How to Thicken Gravies and Sauces Like a Chef
As the silent x in its name implies, Roux is an essential core of the French cooking method. It’s the base thickening agent for three classic French mother sauces and the foundation for countless recipes. Many cooks and chefs agree that Roux is the alpha “the beginning” of many great sauces and gravy. It is also a staple of many Cajun and Creole recipes tied to Louisiana’s history and traditions, widely known as being rooted deep in French culinary influences.

ABOUT THIS RECIPE (per serving)
(Nutrition information is calculated using an ingredient database and should be considered an estimate.)

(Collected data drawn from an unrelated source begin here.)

-- ==== Sys2Proof/Certificates/Slice0/Obligations.lean ====
section
/-! DEFINITION. The statements for the provers, one for each family of commands and each kind of state. Every premise is on the
state and the operands; `t` is the state a command answers. -/

open Sys2Proof Sys2Proof.Machine Sys2Proof.Machine.Reg

/-- R273, R275, R277, R279, R281, R282, R283. An encoder edge moves the position and, in WEB mode alone, the accumulator; both
channels at once are a phase error; an index edge checks the edges since the last one; the internal timer ticks every
INT_PER DCLK. Writes of the web line counter, the top-of-form edge, the fall of SLOWREQ once no source has held for HOLD_MS,
and the stop of the web after STOP_MS without a tick. The model's own choices among these clauses are log entry 46. -/
def Obligations.Pacing : Prop :=
  (∀ (s : State) (k : EncKind), s.devUp = true → k ≠ .both →
    ∃ t, exec (.encEdge k) s = .next t ∧
      t.rd .pace PACE.ENC_POS = (s.rd .pace PACE.ENC_POS +
        if (k == .forward) != s.on .pace PACE.CTRL_DIR_INV then 1 else 2 ^ 48 - 1) % 2 ^ 48 ∧
      (s.rd .pace PACE.CTRL_MODE ≠ 1 → t.pace.ticks = s.pace.ticks ∧ t.pace.acc = s.pace.acc) ∧
      (s.rd .pace PACE.CTRL_MODE = 1 →
        t.pace.ticks = s.pace.ticks + if ((k == .forward) != s.on .pace PACE.CTRL_DIR_INV) = true ∧
          (s.rd .pace PACE.RATIO_DEN : Int) ≤ s.pace.acc + s.rd .pace PACE.RATIO_NUM then 1 else 0) ∧
      OnlyFields [(.pace, PACE.ENC_POS, 0), (.pace, PACE.STAT_REVERSE, 0), (.pace, HDR.PG_EVT_RAW, 0)]
        { s with pace := { s.pace with acc := t.pace.acc, ticks := t.pace.ticks, zNet := t.pace.zNet } } t) ∧
  (∀ s : State, s.devUp = true →
    ∃ t, exec (.encEdge .both) s = .next t ∧ t.errorShown .pace = s.errorAfter .pace 0x20 ∧
      t.rd .pace PACE.ERR_WL = s.rd .pace PACE.WL % 2 ^ 48 ∧ t.event .pace 13 = true ∧
      OnlyFields ([(.pace, PACE.PHASE_CNT, 0), (.pace, PACE.ERR_WL, 0)] ++ errorFields .pace) s t) ∧
  (∀ (s : State) (n : Int), s.devUp = true → s.on .pace PACE.CTRL_Z_EN = true → s.pace.zNet = some n →
    n ≠ s.rd .pace PACE.Z_EDGES →
    ∃ t, exec .encIndex s = .next t ∧ t.errorShown .pace = s.errorAfter .pace 0x21 ∧ t.event .pace 13 = true ∧
      OnlyFields ([(.pace, PACE.Z_CNT, 0), (.pace, PACE.ERR_WL, 0)] ++ errorFields .pace)
        { s with pace := { s.pace with zNet := some 0 } } t) ∧
  (∀ s : State, s.devUp = true → s.on .pace PACE.CTRL_Z_EN = false ∨ s.pace.zNet = none ∨
      s.pace.zNet = some (s.rd .pace PACE.Z_EDGES : Int) →
    exec .encIndex s = .next { s with pace := { s.pace with zNet := some 0 } }) ∧
  (∀ s : State, s.devUp = true → s.rd .pace PACE.CTRL_MODE = 3 → s.pace.intAt + s.rd .pace PACE.INT_PER ≤ s.dclk →
    exec .internalTick s = .next { s with pace := { s.pace with
      ticks := s.pace.ticks + 1, intAt := s.pace.intAt + s.rd .pace PACE.INT_PER } }) ∧
  (∀ s : State, s.dclk < s.pace.intAt + s.rd .pace PACE.INT_PER → exec .internalTick s = .next s) ∧
  (∀ (s : State) (req : Req) (wl : BitVec 48), s.open_ req .pace = true → s.pageActive = false →
    ∃ t, exec (.wlLoad req wl) s = .next t ∧ t.rd .pace PACE.WL = wl.toNat ∧
      OnlyFields [(.pace, PACE.WL, 0)] { s with
        reply := .posted req.code
        pace := { s.pace with tofWl := s.pace.tofWl.map fun w => w + ((wl.toNat : Int) - s.rd .pace PACE.WL) } } t) ∧
  (∀ (s : State) (req : Req) (wl : BitVec 48), s.open_ req .pace = true → s.pageActive = true →
    ∃ t, exec (.wlLoad req wl) s = .next t ∧ t.errorShown .pace = s.errorAfter .pace 0x22 ∧
      OnlyFields (errorFields .pace) { s with reply := .posted req.code } t) ∧
  (∀ (s : State) (w : Int), s.devUp = true → s.pace.tofWl = some w →
    s.rd .pace PACE.WL < w + s.rd .pace PACE.TOF_CTRL_MIN_WL →
    ∃ t, exec .tofEdge s = .next t ∧ t.rd .pace PACE.TOF_IGN = min (s.rd .pace PACE.TOF_IGN + 1) (2 ^ 32 - 1) ∧
      OnlyFields [(.pace, PACE.TOF_IGN, 0)] s t) ∧
  (∀ s : State, s.devUp = true →
    (∀ w, s.pace.tofWl = some w → w + s.rd .pace PACE.TOF_CTRL_MIN_WL ≤ s.rd .pace PACE.WL) →
    ∃ t, exec .tofEdge s = .next t ∧ t.rd .pace PACE.TOF_CNT = min (s.rd .pace PACE.TOF_CNT + 1) (2 ^ 32 - 1) ∧
      t.event .pace 14 = true ∧
      OnlyFields [(.pace, PACE.TOF_CNT, 0), (.pace, HDR.PG_EVT_RAW, 0)]
        { s with
          pace := { s.pace with tofWl := some (s.rd .pace PACE.WL : Int) }
          intake := (s.pageTrig fun d => d.mode == 2).intake } t) ∧
  (∀ (s : State) (q : Nat), s.devUp = true → s.on .pace PACE.STAT_SLOWREQ = true → s.slowSource = false →
    s.pace.quietFrom = some q → q + 500000 * s.rd .pace PACE.SLOW_HOLD_MS ≤ s.dclk →
    ∃ t, exec .slowreqRelease s = .next t ∧ t.on .pace PACE.STAT_SLOWREQ = false ∧ t.event .pace 9 = true ∧
      OnlyFields [(.pace, PACE.STAT_SLOWREQ, 0), (.pace, HDR.PG_EVT_RAW, 0)] s t) ∧
  (∀ (s : State) (q : Nat), s.pace.quietFrom = some q → s.dclk < q + 500000 * s.rd .pace PACE.SLOW_HOLD_MS →
    exec .slowreqRelease s = .next s) ∧
  (∀ s : State, s.devUp = true → s.on .pace PACE.STAT_STOPPED = false → s.pace.ticks = 0 →
    s.pace.tickAt + 500000 * s.rd .pace PACE.SLOW_STOP_MS ≤ s.dclk →
    ∃ t, exec .paceStopped s = .next t ∧ t.on .pace PACE.STAT_STOPPED = true ∧ t.event .pace 11 = true ∧
      OnlyFields [(.pace, PACE.STAT_STOPPED, 0), (.pace, HDR.PG_EVT_RAW, 0)]
        { s with pace := { s.pace with fresh := true } } t) ∧
  (∀ s : State, s.dclk < s.pace.tickAt + 500000 * s.rd .pace PACE.SLOW_STOP_MS → exec .paceStopped s = .next s)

Roux as An Alternative to Cornstarch
Many cooks may already know about thickening sauces and gravies with cornstarch – Mixing one tablespoon of the white powdery substance with one tablespoon of cold water to make a slurry for blending into each cup of liquid to make a medium-thick sauce.
If you have someone in the family with a gluten allergy, intolerance, or sensitivity, or for someone with celiac disease, cornstarch is an essential pantry staple to substitute for wheat-based flour as a thickening agent. But cornstarch isn’t your only option to use as a gluten-free thickener.
When it comes to thickening gravy, soup, and other sauce-based recipes like casseroles and many Cajun and Creole dishes, making a gluten-free roux (a mixture of gluten-free flour and fat) as a base will add extra creaminess and density, which, in turn, helps to incorporate the other fatty ingredients into the finished product.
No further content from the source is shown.